Bacillus subtilis can induce the plant's defense mechanisms, leading to a phenomenon known as induced systemic resistance. This helps plants resist attacks from various pathogens. B. subtilis is able to do so by stimulating the production of both jasmonic and salicylic acids, molecules that play key roles in activating defence mechanisms against pests and pathogens.

Nutrient Solubilization

Bacillus subtilis has the ability to solubilize inorganic phosphates in the soil. Phosphorus is an essential nutrient for plant growth, and in many soils, phosphates may be present in insoluble forms. B. subtilis produces organic acids, such as citric and gluconic acids, which can convert insoluble phosphates into soluble forms that are more easily taken up by plant roots.

B. subtilis also produces siderophores, which are molecules that can chelate iron. Chelation makes iron more available to plants by preventing it from forming insoluble precipitates in the soil. Iron is a critical micronutrient for plants, and increased availability supports healthier growth.

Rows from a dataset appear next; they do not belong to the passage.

-- ==== Sys2Proof/Word.lean ====
section
/-! DEFINITION. The words of the SC48's link and of its vehicle port. Everything the manual treats as a
count, a level or a signed quantity is a `Nat` or an `Int` elsewhere; only fields on a line are bit vectors. -/

namespace Sys2Proof

/-- One byte on the cab link or in a CAN frame (R195). -/
abbrev Byte := BitVec 8

/-- A two-byte field, high byte first on the line (R195). -/
abbrev Word16 := BitVec 16

/-- A four-byte field, high byte first on the line (R195). -/
abbrev Word32 := BitVec 32

/-- A standard CAN identifier (section 11.1: 11 bits). -/
abbrev CanId := BitVec 11

end Sys2Proof
end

Production of Plant Growth Hormones

Bacillus subtilis can produce auxins, which are a type of plant growth hormone. Auxins play a crucial role in stimulating cell elongation and division, promoting root development, and influencing various aspects of plant growth and development. The production of auxins by B. subtilis is one of the mechanisms through which this bacterium can positively influence the growth of plants by enhancing root architecture and overall plant vigour.

Enhanced Stress Tolerance

Bacillus subtilis enhances plant stress tolerance through multiple mechanisms. By inducing the expression of stress-responsive genes, it stimulates the synthesis of antioxidant enzymes, aiding in the scavenging of reactive oxygen species during stress conditions. Additionally, B. subtilis contributes to osmoprotection by promoting the accumulation of compatible solutes, maintaining cell turgor pressure and preventing dehydration under stress. Modulating abscisic acid levels, this bacterium helps regulate stomatal closure during drought stress. Improved nutrient uptake facilitated by B. subtilis supports overall plant health, and biofilm formation on plant surfaces provides a protective barrier against pathogens and environmental stressors.

Summary

In summary, Bacillus subtilis, a Gram-positive bacterium commonly found in soil, exhibits remarkable resilience due to its ability to form heat- and radiation-resistant endospores. Acknowledged as a plant growth-promoting rhizobacterium (PGPR), B. subtilis offers diverse benefits to plants. Its biocontrol properties manifest through the production of antimicrobial compounds, including antibiotics like bacitracin and bacteriocins like subtilin and lipopeptides such as surfactin and iturin. These compounds create a hostile environment for pathogens, safeguarding plants from diseases. Additionally, B. subtilis induces systemic resistance, stimulates nutrient solubilization, and produces auxins, enhancing root development and overall plant growth. Furthermore, the bacterium contributes to stress tolerance by modulating stress-responsive genes, synthesizing antioxidant enzymes, promoting osmoprotection, and regulating abscisic acid levels. The improvement of nutrient uptake and the formation of protective biofilms on plant surfaces further reinforce B. subtilis' role in promoting plant health and resilience in challenging environmental conditions.